Recorded data
-- ==== Sys2Proof/Machine/Params.lean ====
section
/-!
DEFINITION. The parameters of Tables 18.2 to 18.17 (18_parameter_map.md R429, R434): identifiers, the table of record
(type, range, step, default, where it may be changed), and the active and staged values. Values are whole numbers in
units of the LSB of their type.
-/

namespace Sys2Proof.Machine

namespace P

/-- ORDER_CODE (Table 18.2, R1). -/
abbrev orderCode : Nat := 0x0100
/-- SERIAL (Table 18.2, IDENTIFY). -/
abbrev serial : Nat := 0x0101
/-- FW_VERSION (Table 18.2, IDENTIFY). -/
abbrev fwVersion : Nat := 0x0102
/-- CONFIG_SEQ (Table 18.2, number of COMMITs since shipment that wrote an image, counting the one in force). -/
abbrev configSeq : Nat := 0x0103
/-- CONFIG_STATE (Table 18.2, R433). -/
abbrev configState : Nat := 0x0104
/-- ASSET_TAG (Table 18.2, kept for you; not interpreted). -/
abbrev assetTag : Nat := 0x0105
/-- T_THROTTLE (Table 18.3, R120, R121). -/
abbrev tThrottle : Nat := 0x0200
/-- T_HOT (Table 18.3, R120). -/
abbrev tHot : Nat := 0x0201
/-- T_CRIT (Table 18.3, R119, R120). -/
abbrev tCrit : Nat := 0x0202
/-- THERMAL_HYST (Table 18.3, R120, R121, R124). -/
abbrev thermalHyst : Nat := 0x0203
/-- PAUSE_STEP (Table 18.3, R121). -/
abbrev pauseStep : Nat := 0x0204
/-- RISE_LIMIT (Table 18.3, R120). -/
abbrev riseLimit : Nat := 0x0205
/-- FE_TJ_LIMIT (Table 18.3, R124). -/
abbrev feTjLimit : Nat := 0x0206
/-- BAL_MAX_MODULE (Table 18.3, Table 5.2). -/
abbrev balMaxModule : Nat := 0x0207
/-- MODULE_POWER_CAP (Table 18.3, R125). -/
abbrev modulePowerCap : Nat := 0x0208
/-- EIS_ENERGY_CAP (Table 18.3, R126, R181). -/
abbrev eisEnergyCap : Nat := 0x0209
/-- SPARE_LOW (Table 18.3, R104). -/
abbrev spareLow : Nat := 0x020A
/-- CELL_COUNT (Table 18.4, R36, R94). -/
abbrev cellCount : Nat := 0x0300
/-- OW_THRESHOLD (Table 18.4, R50). -/
abbrev owThreshold : Nat := 0x0301
/-- OW_ACTION (Table 18.4, R52). -/
abbrev owAction : Nat := 0x0302
/-- LEAD_R_EDGE (Table 18.4, R55). -/
abbrev leadREdge : Nat := 0x0303
/-- CFE_ROLE (Table 18.5, R63). -/
abbrev cfeRole : Nat := 0x0400
/-- SHUNT_UOHM (Table 18.5, R64, R68). -/
abbrev shuntUohm : Nat := 0x0401
/-- SHUNT_TC (Table 18.5, R68). -/
abbrev shuntTc : Nat := 0x0402
/-- CUR_GAIN_TRIM (Table 18.5, R68, R71). -/
abbrev curGainTrim : Nat := 0x0403
/-- CUR_WAKE_MV (Table 18.5, R79). -/
abbrev curWakeMv : Nat := 0x0404
/-- CUR_PLAUS_ABS (Table 18.5, R83). -/
abbrev curPlausAbs : Nat := 0x0405
/-- CUR_PLAUS_REL (Table 18.5, R83). -/
abbrev curPlausRel : Nat := 0x0406
/-- CUR_PLAUS_FRAMES (Table 18.5, R83, R84). -/
abbrev curPlausFrames : Nat := 0x0407
/-- EST_MODE (Table 18.6, R151). -/
abbrev estMode : Nat := 0x0500
/-- AUTO_BLEND (Table 18.6, R161). -/
abbrev autoBlend : Nat := 0x0501
/-- CELL_RATED_AH (Table 18.6, R152, R163). -/
abbrev cellRatedAh : Nat := 0x0502
/-- I_REST_MA (Table 18.6, R144, R154). -/
abbrev iRestMa : Nat := 0x0503
/-- REST_SETTLE_S (Table 18.6, R144). -/
abbrev restSettleS : Nat := 0x0504
/-- REST_STARVE_HOURS (Table 18.6, R158). -/
abbrev restStarveHours : Nat := 0x0505
/-- REST_WINDOW_S (Table 18.6, R158, R160). -/
abbrev restWindowS : Nat := 0x0506
/-- ANCHOR_STARVE_DAYS (Table 18.6, R161). -/
abbrev anchorStarveDays : Nat := 0x0507
/-- I_FULL_MA (Table 18.6, R147). -/
abbrev iFullMa : Nat := 0x0508
/-- T_FULL_S (Table 18.6, R147). -/
abbrev tFullS : Nat := 0x0509
/-- V_FULL_MV (Table 18.6, R147). -/
abbrev vFullMv : Nat := 0x050A
/-- V_FULL_TOL_MV (Table 18.6, R147). -/
abbrev vFullTolMv : Nat := 0x050B
/-- V_EMPTY_MV (Table 18.6, R148, R156). -/
abbrev vEmptyMv : Nat := 0x050C
/-- V_MIN_DIS_MV (Table 18.6, R165). -/
abbrev vMinDisMv : Nat := 0x050D
/-- V_MAX_CHG_MV (Table 18.6, R165, R216). -/
abbrev vMaxChgMv : Nat := 0x050E
/-- FLOOR_MARGIN (Table 18.6, R155). -/
abbrev floorMargin : Nat := 0x050F
/-- HYST_GAIN (Table 18.6, R142). -/
abbrev hystGain : Nat := 0x0510
/-- EST_R_UV (Table 18.6, R142, R144). -/
abbrev estRUv : Nat := 0x0511
/-- EST_MODEL_ERR (Table 18.6, R142). -/
abbrev estModelErr : Nat := 0x0512
/-- EST_Q_SOC (Table 18.6, R142). -/
abbrev estQSoc : Nat := 0x0513
/-- SOC_INIT_SIGMA (Table 18.6, R143, R152). -/
abbrev socInitSigma : Nat := 0x0514
/-- CAP_LEARN_MIN_DSOC (Table 18.6, R150). -/
abbrev capLearnMinDsoc : Nat := 0x0515
/-- CAP_LEARN_GAIN (Table 18.6, R150). -/
abbrev capLearnGain : Nat := 0x0516
/-- CAP_LEARN_STEP_MAX (Table 18.6, R150). -/
abbrev capLearnStepMax : Nat := 0x0517
/-- EOL_CAP_PCT (Table 18.6, R163). -/
abbrev eolCapPct : Nat := 0x0518
/-- EOL_R_PCT (Table 18.6, R163). -/
abbrev eolRPct : Nat := 0x0519
/-- CHG_CAP_MA (Table 18.6, R166). -/
abbrev chgCapMa : Nat := 0x051A
/-- DIS_CAP_MA (Table 18.6, R166). -/
abbrev disCapMa : Nat := 0x051B
/-- CMT_T_BP (Table 18.6, R201). -/
abbrev cmtTBp : Nat := 0x051C
/-- CMT_SOC_BP (Table 18.6, R201). -/
abbrev cmtSocBp : Nat := 0x051D
/-- EIS_COH_MIN (Table 18.7, R187). -/
abbrev eisCohMin : Nat := 0x0600
/-- EIS_MIN_BLOCKS (Table 18.7, R174, R187). -/
abbrev eisMinBlocks : Nat := 0x0601
/-- EIS_RESUME_S (Table 18.7, R180). -/
abbrev eisResumeS : Nat := 0x0602
/-- EIS_RSER_MIN_HZ (Table 18.7, R196). -/
abbrev eisRserMinHz : Nat := 0x0603
/-- EIS_THERMO_MODE (Table 18.7, R192). -/
abbrev eisThermoMode : Nat := 0x0604
/-- EIS_THERMO_HZ (Table 18.7, R192). -/
abbrev eisThermoHz : Nat := 0x0605
/-- EIS_THERMO_AMP (Table 18.7, R192). -/
abbrev eisThermoAmp : Nat := 0x0606
/-- EIS_THERMO_BLOCKS (Table 18.7, R192). -/
abbrev eisThermoBlocks : Nat := 0x0607
/-- THERMO_B (Table 18.7, R193, R197). -/
abbrev thermoB : Nat := 0x0608
/-- THERMO_C1 (Table 18.7, R193). -/
abbrev thermoC1 : Nat := 0x0609
/-- THERMO_C2 (Table 18.7, R193). -/
abbrev thermoC2 : Nat := 0x060A
/-- THERMO_BLEND_W (Table 18.7, R194). -/
abbrev thermoBlendW : Nat := 0x060B
/-- THERMO_MAX_AGE_S (Table 18.7, R194). -/
abbrev thermoMaxAgeS : Nat := 0x060C
/-- THERMO_MAX_DEV (Table 18.7, R193). -/
abbrev thermoMaxDev : Nat := 0x060D
/-- THERMO_REREF (Table 18.7, R198). -/
abbrev thermoReref : Nat := 0x060E
/-- THERMO_EQUIL_S (Table 18.7, R198). -/
abbrev thermoEquilS : Nat := 0x060F
/-- NTC_GROUP (Table 18.7, R194). -/
abbrev ntcGroup : Nat := 0x0610
/-- BAL_MIN_V_MV (Table 18.8, R216, R222). -/
abbrev balMinVMv : Nat := 0x0700
/-- BAL_DEADBAND (Table 18.8, R223). -/
abbrev balDeadband : Nat := 0x0701
/-- LEAD_R_REFRESH_AGE (Table 18.8, R226). -/
abbrev leadRRefreshAge : Nat := 0x0702
/-- BAL_EIS_HOLD (Table 18.8, R230). -/
abbrev balEisHold : Nat := 0x0703
/-- BAL_IN_WATCH (Table 18.8, R232). -/
abbrev balInWatch : Nat := 0x0704
/-- CELL_OV_MV (Table 18.9, R235, R245). -/
abbrev cellOvMv : Nat := 0x0800
/-- CELL_UV_MV (Table 18.9, R235, R245). -/
abbrev cellUvMv : Nat := 0x0801
/-- PROT_HYST_MV (Table 18.9, R235). -/
abbrev protHystMv : Nat := 0x0802
/-- FAULT_RELEASE (Table 18.9, R244). -/
abbrev faultRelease : Nat := 0x0803
/-- FAULT_RELEASE_MS (Table 18.9, R244). -/
abbrev faultReleaseMs : Nat := 0x0804
/-- OC_CHG_MV (Table 18.9, R76). -/
abbrev ocChgMv : Nat := 0x0805
/-- OC_DIS_MV (Table 18.9, R76). -/
abbrev ocDisMv : Nat := 0x0806
/-- CONV_STAGE (Table 18.10, R252). -/
abbrev convStage : Nat := 0x0900
/-- CONV_OWNER (Table 18.10, R252, R253). -/
abbrev convOwner : Nat := 0x0901
/-- CONV_TOPOLOGY (Table 18.10, R249). -/
abbrev convTopology : Nat := 0x0902
/-- CONV_PHASES (Table 18.10, R249). -/
abbrev convPhases : Nat := 0x0903
/-- CONV_PHASES_MIN (Table 18.10, R260, R263). -/
abbrev convPhasesMin : Nat := 0x0904
/-- CONV_FSW_HZ (Table 18.10, R254). -/
abbrev convFswHz : Nat := 0x0905
/-- CONV_DEADTIME_NS (Table 18.10, R255). -/
abbrev convDeadtimeNs : Nat := 0x0906
/-- CONV_LEB_NS (Table 18.10, R255). -/
abbrev convLebNs : Nat := 0x0907
/-- CONV_TON_MIN_NS (Table 18.10, R255). -/
abbrev convTonMinNs : Nat := 0x0908
/-- CONV_TOFF_MIN_NS (Table 18.10, R255). -/
abbrev convToffMinNs : Nat := 0x0909
/-- CONV_SLOPE_MV_US (Table 18.10, R256). -/
abbrev convSlopeMvUs : Nat := 0x090A
/-- PH_SENSE_A_PER_V (Table 18.10, R250). -/
abbrev phSenseAPerV : Nat := 0x090B
/-- PHASE_I_RATED_A (Table 18.10, R260, R263). -/
abbrev phaseIRatedA : Nat := 0x090C
/-- PHASE_I_LIMIT_A (Table 18.10, R256). -/
abbrev phaseILimitA : Nat := 0x090D
/-- BUS_SENSE_V_FS (Table 18.10, R250). -/
abbrev busSenseVFs : Nat := 0x090E
/-- CONV_BUS_OV_V (Table 18.10, Table 11.5). -/
abbrev convBusOvV : Nat := 0x090F
/-- CONV_BUS_UV_V (Table 18.10, Table 11.5). -/
abbrev convBusUvV : Nat := 0x0910
/-- CONV_START_MARGIN_V (Table 18.10, Table 11.4). -/
abbrev convStartMarginV : Nat := 0x0911
/-- CONV_SS_SLEW_A_MS (Table 18.10, R266). -/
abbrev convSsSlewAMs : Nat := 0x0912
/-- CONV_DRAIN_SLEW_A_MS (Table 18.10, R267). -/
abbrev convDrainSlewAMs : Nat := 0x0913
/-- CONV_DRAIN_MAX_MS (Table 18.10, R267). -/
abbrev convDrainMaxMs : Nat := 0x0914
/-- CONV_OFF_I_A (Table 18.10, R267, R348). -/
abbrev convOffIA : Nat := 0x0915
/-- HICCUP_N (Table 18.10, R272). -/
abbrev hiccupN : Nat := 0x0916
/-- HICCUP_TOFF_MS (Table 18.10, R272). -/
abbrev hiccupToffMs : Nat := 0x0917
/-- HICCUP_RETRIES (Table 18.10, R273). -/
abbrev hiccupRetries : Nat := 0x0918
/-- HICCUP_WINDOW_S (Table 18.10, R273). -/
abbrev hiccupWindowS : Nat := 0x0919
/-- SHED_ENABLE (Table 18.10, R260, R261). -/
abbrev shedEnable : Nat := 0x091A
/-- SHED_PCT (Table 18.10, R260). -/
abbrev shedPct : Nat := 0x091B
/-- ADD_PCT (Table 18.10, R260). -/
abbrev addPct : Nat := 0x091C
/-- SHED_DWELL_MS (Table 18.10, R260). -/
abbrev shedDwellMs : Nat := 0x091D
/-- SHED_SPACING_MS (Table 18.10, R260). -/
abbrev shedSpacingMs : Nat := 0x091E
/-- STEP_DIDT_A_MS (Table 18.10, R262). -/
abbrev stepDidtAMs : Nat := 0x091F
/-- STEP_ERR_PCT (Table 18.10, R262). -/
abbrev stepErrPct : Nat := 0x0920
/-- STEP_BLOCK_MS (Table 18.10, R262). -/
abbrev stepBlockMs : Nat := 0x0921
/-- SHARE_TRIM_MAX_PCT (Table 18.10, R259, R263). -/
abbrev shareTrimMaxPct : Nat := 0x0922
/-- SHARE_BW_HZ (Table 18.10, R259). -/
abbrev shareBwHz : Nat := 0x0923
/-- LAW_SLEW_A_MS (Table 18.11, R282). -/
abbrev lawSlewAMs : Nat := 0x0A00
/-- LAW_SLEW_KW_MS (Table 18.11, R282). -/
abbrev lawSlewKwMs : Nat := 0x0A01
/-- LAW_SLEW_V_MS (Table 18.11, R282). -/
abbrev lawSlewVMs : Nat := 0x0A02
/-- LAW_I_CHG_MAX_A (Table 18.11, R287). -/
abbrev lawIChgMaxA : Nat := 0x0A03
/-- LAW_I_DIS_MAX_A (Table 18.11, R287). -/
abbrev lawIDisMaxA : Nat := 0x0A04
/-- LAW_STRING_LIMITS (Table 18.11, R287). -/
abbrev lawStringLimits : Nat := 0x0A05
/-- LAW_KP_I (Table 18.11, R288). -/
abbrev lawKpI : Nat := 0x0A06
/-- LAW_KI_I (Table 18.11, R288). -/
abbrev lawKiI : Nat := 0x0A07
/-- LAW_KP_V (Table 18.11, R284). -/
abbrev lawKpV : Nat := 0x0A08
/-- LAW_KI_V (Table 18.11, R284). -/
abbrev lawKiV : Nat := 0x0A09
/-- LAW_DROOP_V_A (Table 18.11, R283, R284). -/
abbrev lawDroopVA : Nat := 0x0A0A
/-- NOTCH_ENABLE (Table 18.11, R286). -/
abbrev notchEnable : Nat := 0x0A0B
/-- NOTCH_HZ (Table 18.11, R286). -/
abbrev notchHz : Nat := 0x0A0C
/-- NOTCH_Q (Table 18.11, R286). -/
abbrev notchQ : Nat := 0x0A0D
/-- PLAUS_I_A (Table 18.11, R289). -/
abbrev plausIA : Nat := 0x0A0E
/-- PLAUS_TAU_US (Table 18.11, R289). -/
abbrev plausTauUs : Nat := 0x0A0F
/-- PLAUS_ISTR_A (Table 18.11, R289). -/
abbrev plausIstrA : Nat := 0x0A10
/-- PLAUS_ISTR_PCT (Table 18.11, R289). -/
abbrev plausIstrPct : Nat := 0x0A11
/-- PLAUS_V_PCT (Table 18.11, R289). -/
abbrev plausVPct : Nat := 0x0A12
/-- PLAUS_LATCH_S (Table 18.11, R292). -/
abbrev plausLatchS : Nat := 0x0A13
/-- STRING_ID (Table 18.12, Table 13.2; CAN identifiers). -/
abbrev stringId : Nat := 0x0B00
/-- RING_MODULES (Table 18.12, R297). -/
abbrev ringModules : Nat := 0x0B01
/-- RING_POS_SRC (Table 18.12, R300, R302). -/
abbrev ringPosSrc : Nat := 0x0B02
/-- RING_BRANCHES (Table 18.12, R166, R303). -/
abbrev ringBranches : Nat := 0x0B03
/-- BRANCH (Table 18.12, R303). -/
abbrev branch : Nat := 0x0B04
/-- SERIES_POS (Table 18.12, R303). -/
abbrev seriesPos : Nat := 0x0B05
/-- PRIMARY_ELIGIBLE (Table 18.12, R303, R321). -/
abbrev primaryEligible : Nat := 0x0B06
/-- RING_TIME_SRC (Table 18.12, R317). -/
abbrev ringTimeSrc : Nat := 0x0B07
/-- RING_WAKE_OUT (Table 18.12, R328). -/
abbrev ringWakeOut : Nat := 0x0B08
/-- ECLIPSE_PERIOD_H (Table 18.13, R345, R355). -/
abbrev eclipsePeriodH : Nat := 0x0C00
/-- ECLIPSE_CHECK_FRAMES (Table 18.13, R347). -/
abbrev eclipseCheckFrames : Nat := 0x0C01
/-- SAFE_USED (Table 18.14, R365). -/
abbrev safeUsed : Nat := 0x0D00
/-- SAFE_RESTART (Table 18.14, R363). -/
abbrev safeRestart : Nat := 0x0D01
/-- SAFE_DOOR_USED (Table 18.14, R362). -/
abbrev safeDoorUsed : Nat := 0x0D02
/-- SAFE_DISC_MS (Table 18.14, R361). -/
abbrev safeDiscMs : Nat := 0x0D03
/-- SAFE_K_DELAY_MS (Table 18.14, R370). -/
abbrev safeKDelayMs : Nat := 0x0D04
/-- SAFE_PRE_MIN_MS (Table 18.14, R368). -/
abbrev safePreMinMs : Nat := 0x0D05
/-- SAFE_PRE_MAX_MS (Table 18.14, R368). -/
abbrev safePreMaxMs : Nat := 0x0D06
/-- SAFE_PRE_END_MA (Table 18.14, R368). -/
abbrev safePreEndMa : Nat := 0x0D07
/-- SAFE_PRE_OVERLAP_MS (Table 18.14, R368). -/
abbrev safePreOverlapMs : Nat := 0x0D08
/-- SAFE_INRUSH_A (Table 18.14, R368). -/
abbrev safeInrushA : Nat := 0x0D09
/-- SAFE_OPEN_GAP_MS (Table 18.14, R369). -/
abbrev safeOpenGapMs : Nat := 0x0D0A
/-- WAKE_ENABLE (Table 18.15, R396). -/
abbrev wakeEnable : Nat := 0x0E00
/-- WAKE_BUS_V (Table 18.15, Table 16.5). -/
abbrev wakeBusV : Nat := 0x0E01
/-- WAKE_OUT (Table 18.15, R397). -/
abbrev wakeOut : Nat := 0x0E02
/-- RETAIN_A (Table 18.15, R382). -/
abbrev retainA : Nat := 0x0E03
/-- RETAIN_B (Table 18.15, R382). -/
abbrev retainB : Nat := 0x0E04
/-- NOTIFY_PORTS (Table 18.16, R420). -/
abbrev notifyPorts : Nat := 0x0F00
/-- CAN_A_ENABLE (Table 18.16, CAN FD and SPI Host Ports). -/
abbrev canAEnable : Nat := 0x0F01
/-- CAN_A_FD (Table 18.16, as 0x0F01). -/
abbrev canAFd : Nat := 0x0F02
/-- CAN_A_NOM_BPS (Table 18.16, as 0x0F01). -/
abbrev canANomBps : Nat := 0x0F03
/-- CAN_A_NOM_SP (Table 18.16, as 0x0F01). -/
abbrev canANomSp : Nat := 0x0F04
/-- CAN_A_DATA_BPS (Table 18.16, as 0x0F01). -/
abbrev canADataBps : Nat := 0x0F05
/-- CAN_A_DATA_SP (Table 18.16, as 0x0F01). -/
abbrev canADataSp : Nat := 0x0F06
/-- CAN_A_TDC_OFFSET (Table 18.16, as 0x0F01). -/
abbrev canATdcOffset : Nat := 0x0F07
/-- CAN_B_ENABLE (Table 18.16, as 0x0F01). -/
abbrev canBEnable : Nat := 0x0F11
/-- CAN_B_FD (Table 18.16, as 0x0F01). -/
abbrev canBFd : Nat := 0x0F12
/-- CAN_B_NOM_BPS (Table 18.16, as 0x0F01). -/
abbrev canBNomBps : Nat := 0x0F13
/-- CAN_B_NOM_SP (Table 18.16, as 0x0F01). -/
abbrev canBNomSp : Nat := 0x0F14
/-- CAN_B_DATA_BPS (Table 18.16, as 0x0F01). -/
abbrev canBDataBps : Nat := 0x0F15
/-- CAN_B_DATA_SP (Table 18.16, as 0x0F01). -/
abbrev canBDataSp : Nat := 0x0F16
/-- CAN_B_TDC_OFFSET (Table 18.16, as 0x0F01). -/
abbrev canBTdcOffset : Nat := 0x0F17
/-- TAMPER_POLICY (Table 18.17, Security, Tamper and the Journal). -/
abbrev tamperPolicy : Nat := 0x1000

• _What this task involves_
Nothing beyond the line containing "(type, range, step, default, where" is to be output; the lines above, from the first one onward to that line, are to be transcribed exactly.

• _Response to this task_
-- ==== Sys2Proof/Machine/Params.lean ====
section
/-!
DEFINITION. The parameters of Tables 18.2 to 18.17 (18_parameter_map.md R429, R434): identifiers, the table of record
(type, range, step, default, where it may be changed), and the active and staged values. Values are whole numbers in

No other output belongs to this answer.